17.3 States should, in cases where evictions of secondary occupants are justifiable and unavoidable, take positive measures to protect those who do not have the means to access any other adequate housing other than that which they are currently occupying from homelessness and other violations of their right to adequate housing. States should undertake to identify and provide alternative housing and/or land for such occupants, including on a temporary basis, as a means to facilitate the timely restitution of refugee and displaced persons housing, land and property. Lack of such alternatives, however, should not unnecessarily delay the implementation and enforcement of decisions by relevant bodies regarding housing, land and property restitution.
17.4 States may consider, in cases where housing, land and property has been sold by secondary occupants to third parties acting in good faith, establishing mechanisms to provide compensation to injured third parties. The egregiousness of the underlying displacement, however, may arguably give rise to constructive notice of the illegality of purchasing abandoned property, pre-empting the formation of bona fide property interests in such cases.
18. Legislative Measures
18.1 States should ensure the right of refugees and displaced persons to housing, land and property restitution is recognized as an essential component of the rule of law. States should ensure the right to housing, land and property restitution through all necessary legislative means, including through the adoption, amendment, reform, or repeal of relevant laws, regulations and/or practices. States should develop a legal framework for protecting the right to housing, land and property restitution which is clear, consistent and, where necessary, consolidated in a single law.
18.2 States should ensure that all relevant laws clearly delineate every person and/or affected group that is legally entitled to the restitution of their housing, land and property, most notably refugees and displaced persons. Subsidiary claimants should similarly be recognized, including resident family members at the time of displacement, spouses, domestic partners, dependents, legal heirs and others who should be entitled to claim on the same basis as primary claimants.
18.3 States should ensure that national legislation related to housing, land and property restitution is internally consistent, as well as compatible with pre-existing relevant agreements, such as peace agreements and voluntary repatriation agreements, so long as these agreements are themselves compatible with international human rights, refugee and humanitarian law and related standards.
19. Prohibition of Arbitrary and Discriminatory Laws
19.1 States should neither adopt nor apply laws which prejudice the restitution process, in particular through arbitrary, discriminatory, or otherwise unjust abandonment laws or statues of limitations.
19.2 States should take immediate steps to repeal unjust or arbitrary laws, and laws which otherwise have a discriminatory effect on the enjoyment of the right to housing, land and property restitution, and should ensure remedies for those wrongfully harmed by the prior application of such laws.
19.3 States should ensure that all national policies related to the right to housing, land and property restitution fully guarantee the rights of women and girls to non-discrimination and to equality in both law and practice.
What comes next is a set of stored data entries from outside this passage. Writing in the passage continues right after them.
/-- Spring: CORE_RELEASE starts each core of the mask with the registers of R359 and its PROGRAM, or from its frame after a
checkpoint; METER_CHARGE brings the metered energy up to its counts and leakage (R109, R110); RESERVOIR_GUARD_TRIP starts a
checkpoint one point on (R112, R113). The ends of a Spring: CHECKPOINT_COMPLETE leaves the watch CHECKPOINTED with valid frames,
COMPUTE_END leaves it DONE, and a VCORE failure or a reservoir collapse faults it with its code and alarm; each negates CORE_EN
and takes the cores' power (R54, R88, R107, R113, R116, R119, R372). A job that has metered more than its allowances and reserves
is watch-fatal with code 0x2A instead (R621). The model's choice: what the frames hold beyond R390 (log
13). -/
def Obligations.SpringReleasesMetersAndEnds : Prop :=
  (∀ (s : State) (w : Watch) (j : Job), s.inSpringJob w j → s.tableOk →
     (s.tide.coreEn = true → s.tide.power ≠ .spring → s.harbour.wf = true → (∀ l, s.harbour.poisoned l = false) →
       s.harbour.upset = [] →
       (j.frames = none → ∃ t, exec .coreRelease s = .next t ∧ t.tide = { s.tide with power := .spring, banksOn := t.tide.banksOn } ∧
         (∃ w', t.watch? w.entry.num = some w' ∧ w'.state = .running) ∧ t.otp = s.otp ∧ t.host = s.host ∧
         (∀ c, c ∉ w.coreList → t.core c = s.core c) ∧
         (w.entry.ckptSize = 0 → t.harbour = s.harbour) ∧
         ∀ i c r, w.coreList[i]? = some c → (s.mains w.entry)[i]? = some r →
           (t.core c).run = .running ∧ (t.core c).pend = [] ∧ (t.core c).loc = {} ∧ (t.core c).v = [] ∧
           startsWith (t.core c).regs i w.coreList.length w.entry.num j.unitNum (s.cw.chip.getD 0) w.entry.hbrBase w.entry.hbrSize
             r.entryIndex ∧
           (∀ a, rdByte (t.core c).imem a =
             if a < 128 * min r.bundles 4096 then rdByte t.harbour.data (r.load + a) else 0)) ∧
       (j.frames ≠ none → ∃ t, exec .coreRelease s = .next t ∧ t.harbour = s.harbour ∧
         t.tide.power = .spring ∧ ∀ c ∈ w.coreList,
           let f := rdBytes s.harbour.data (w.entry.hbrBase + w.entry.ckptOffset + 512 + 768 * c.val) 768
           (t.core c).run = (if byteAt f 0x1B6 = 1 then .halted else .running) ∧ (t.core c).point = leAt f 0x1B4 2 ∧
           (t.core c).regs.pc = BitVec.ofNat 13 (leAt f 0x1B0 4) ∧ (∀ i, i < 32 →
             ((t.core c).regs.s[i]?).getD 0 = BitVec.ofNat 32 (leAt f (4 * i) 4)))) ∧
     (s.tide.power = .spring → j.ckpt = none → ∀ (b : PowerBlock) (us c0 c1 c2 c3 : Nat), s.tide.block = some b →
       ∃ t, exec (.meterCharge us c0 c1 c2 c3) s = .next t ∧
         t.tide.meterUj =
           (rhe (((s.countedFj t w + (j.leakUs + us) * s.energyOf 8 s.tide.stepAdmitted) * 256 : Nat) : Int)
             (b.buckEffQ8 * 10 ^ 9)).toNat ∧
         t.tide = { s.tide with meterUj := t.tide.meterUj } ∧ t.harbour = s.harbour ∧ t.host = s.host ∧
         ∀ c, t.core c = { s.core c with meter := if (s.core c).run = .off then (s.core c).meter
           else { (s.core c).meter with cyc := (s.core c).meter.cyc + [c0, c1, c2, c3].getD c.val 0 } }) ∧
     (s.tide.power = .spring → j.ckpt = none → ∃ t, exec .reservoirGuardTrip s = .next t ∧
       t = { s with watches := t.watches } ∧ onlyWatch s t w.entry.num (fun w => { w with job := some { j with
         ckpt := some (w.coreList.foldl (fun m c => max m (s.core c).point) 0 + 1), ckptStart := j.grantFj } }))) ∧
  (∀ (s : State) (w : Watch) (j : Job), s.inSpringJob w j → s.tide.coreEn = true → s.tide.power = .spring → s.tableOk →
     s.withinDepths = true →
     (∀ k, j.ckpt = some k → s.drained w = true → w.coreList.any (fun c => decide ((s.core c).run = .stopped)) = true →
       s.overspent w j (j.ckpts + 1) = false → ∃ t, exec .checkpointComplete s = .next t ∧ t.tide.coreEn = false ∧
         t.tide.power = .slack ∧ coresOff t ∧
         (∃ w' j', t.watch? w.entry.num = some w' ∧ w'.state = .checkpointed ∧ w'.job = some j' ∧ j'.frames = some k ∧
           j'.requested = true ∧ j'.inSpring = false ∧ j'.ckpt = none ∧ j'.ckpts = j.ckpts + 1) ∧
         (∀ m, m ≠ w.entry.num → t.watch? m = s.watch? m) ∧ t.strand = s.strand ∧ t.otp = s.otp ∧ t.host = s.host) ∧
     (s.drained w = true → w.coreList.all (fun c => decide ((s.core c).run = .halted)) = true → j.disarm = false → w.adapt = none →
       w.flag 6 = false → s.cw.cfg.messages = [] → (∀ x ∈ s.watches, x.entry.trigKind ≠ 4) →
       (j.ckpt = none → s.overspent w j j.ckpts = false) → (w.entry.inputKind = 1 → s.berthsBalance = true) →
       ∃ t w', exec .computeEnd s = .next t ∧ t.tide.coreEn = false ∧ t.tide.power = .slack ∧ coresOff t ∧
         t.watch? w.entry.num = some w' ∧ w'.state = .done ∧ w'.job = none ∧ w'.entry = w.entry ∧
         (∀ m, m ≠ w.entry.num → t.watch? m = s.watch? m) ∧ t.harbour = s.harbour ∧ t.otp = s.otp) ∧
     (∀ k, s.drained w = true → j.ckpt = some k ∧ s.overspent w j (j.ckpts + 1) = true ∧
         w.coreList.any (fun c => decide ((s.core c).run = .stopped)) = true →
       ∃ t, exec .checkpointComplete s = .next t ∧ (t.stopping.map (fun x => (x.watch, x.code))) = some (w.entry.num, 0x2A)) ∧
     (∃ t, exec .vcoreFail s = .next t ∧ watchFaulted s t w.entry.num 0x27 ∧ coresOff t ∧ t.tide.coreEn = false ∧
       t.sys.alarm.getLsbD 4 = true ∧ t.harbour = s.harbour ∧ t.otp = s.otp) ∧
     (∃ t, exec .reservoirCollapse s = .next t ∧ watchFaulted s t w.entry.num 0x28 ∧ coresOff t ∧ t.tide.coreEn = false ∧
       t.sys.alarm.getLsbD 5 = true ∧ t.tide.collapses = min 0xFFFF (s.tide.collapses + 1) ∧ t.harbour = s.harbour ∧
       t.otp = s.otp))

/-! ### The pixel array and the Aux ADC -/

/-- A queued job takes the pixel array or the Aux ADC once it is free; XREF and VPIX become ready, or their time-outs and a low
VPIX make the job watch-fatal with codes 0x2C and 0x2D (R60, R84, R89, R90, R286, R287, R307, R308). The model's choice:
VPIX_READY and XREF (log 27). -/
def Obligations.InputsAreAcquiredAndSupplied : Prop :=
  (∀ (s : State) (n : Nat) (w : Watch) (j : Job), s.live → s.tableOk → s.watch? n = some w → w.job = some j → w.state = .running →
    j.acquired = false → j.inSpring = false → s.firstFor w = true → s.stopping = none → s.tide.power ≠ .neap →
      s.tide.thermalShutdown = false →
    (w.entry.inputKind = 1 → s.pix.cap = none → ∃ t, exec (.inputAcquire n) s = .next t ∧
      t = { s with watches := t.watches, pix := { s.pix with cap := some { watch := n } },
                   tide := { s.tide with pixEn := true, vpixReady := s.pixEnable && s.tide.vpixReady, xrefOn := true,
                                         xrefReady := s.tide.xrefOn && s.tide.xrefReady } } ∧
      onlyWatch s t n (fun w => { w with job := some { j with acquired := true, unitNum := w.unitCounter } })) ∧
    (w.entry.inputKind = 2 → s.adc.cap = none → s.adc.cal = none → ResetUnit.adc ∉ s.sys.resetting →
      ∃ t a, exec (.inputAcquire n) s = .next t ∧ t.adc.cap = some a ∧ a.watch = n ∧ a.blockBase = w.unitCounter ∧
        a.iepeTick = s.sys.tick ∧ a.bgDone = false ∧ a.running = false ∧ a.chains.length = (s.adcSeq w).chains.length ∧
        t.adc.iepeJob = BitVec.ofNat 4 (s.adcSeq w).iepe ∧ t.tide.xrefOn = true ∧ t.pix = s.pix ∧
        (∀ m, m ≠ n → t.watch? m = s.watch? m) ∧
        ∃ w', t.watch? n = some w' ∧ w'.unitCounter = (w.unitCounter + w.entry.inputUnits) % 2 ^ 32)) ∧
  (∀ s : State, s.live → s.tide.xrefOn = true → s.single →
    exec .xrefReady s = .next { s with tide := { s.tide with xrefReady := true } }) ∧
  (∀ s : State, s.live → s.pixEnable = true → exec .vpixReady s = .next { s with tide := { s.tide with vpixReady := true } }) ∧
  (∀ (s : State) (c : Capture) (w : Watch) (j : Job), s.live → s.tableOk → s.pix.cap = some c → s.watch? c.watch = some w →
    w.job = some j → j.inSpring = false →
    (s.tide.xrefOn = true → s.tide.xrefReady = false → s.adc.cap = none → ∃ t, exec .xrefTimeout s = .next t ∧
      watchFaulted s t c.watch 0x2C ∧ t.pix.cap = none ∧ t.tide.pixEn = false ∧ t.tide.xrefOn = false) ∧
    (s.tide.pixEn = true → s.tide.vpixReady = false → ∃ t, exec .vpixWaitTimeout s = .next t ∧
      watchFaulted s t c.watch 0x2D ∧ t.pix.cap = none ∧ t.tide.pixEn = false) ∧
    (c.reading ≠ none → ∃ t, exec .vpixLow s = .next t ∧ watchFaulted s t c.watch 0x2D ∧ t.pix.cap = none ∧
      (∀ b, t.berth b ≠ .filling) ∧ ∀ b, s.berth b ≠ .filling → t.berth b = s.berth b) ∧
    (c.reading = none → exec .vpixLow s = .next s))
20. Enforcement of Restitution Decisions and Judgments
20.1 States should designate specific public agencies to be entrusted with enforcing housing, land and property restitution decisions and judgments.
20.2 States should ensure, through law and other appropriate means, that local and national authorities are legally obligated to respect, implement and enforce decisions and judgments made by relevant bodies regarding housing, land and property restitution.
20.3 States should adopt specific measures to prevent the public obstruction of enforcement of housing, land and property restitution decisions and judgments. Threats or attacks against officials and agencies carrying out restitution Programs should be fully investigated and prosecuted.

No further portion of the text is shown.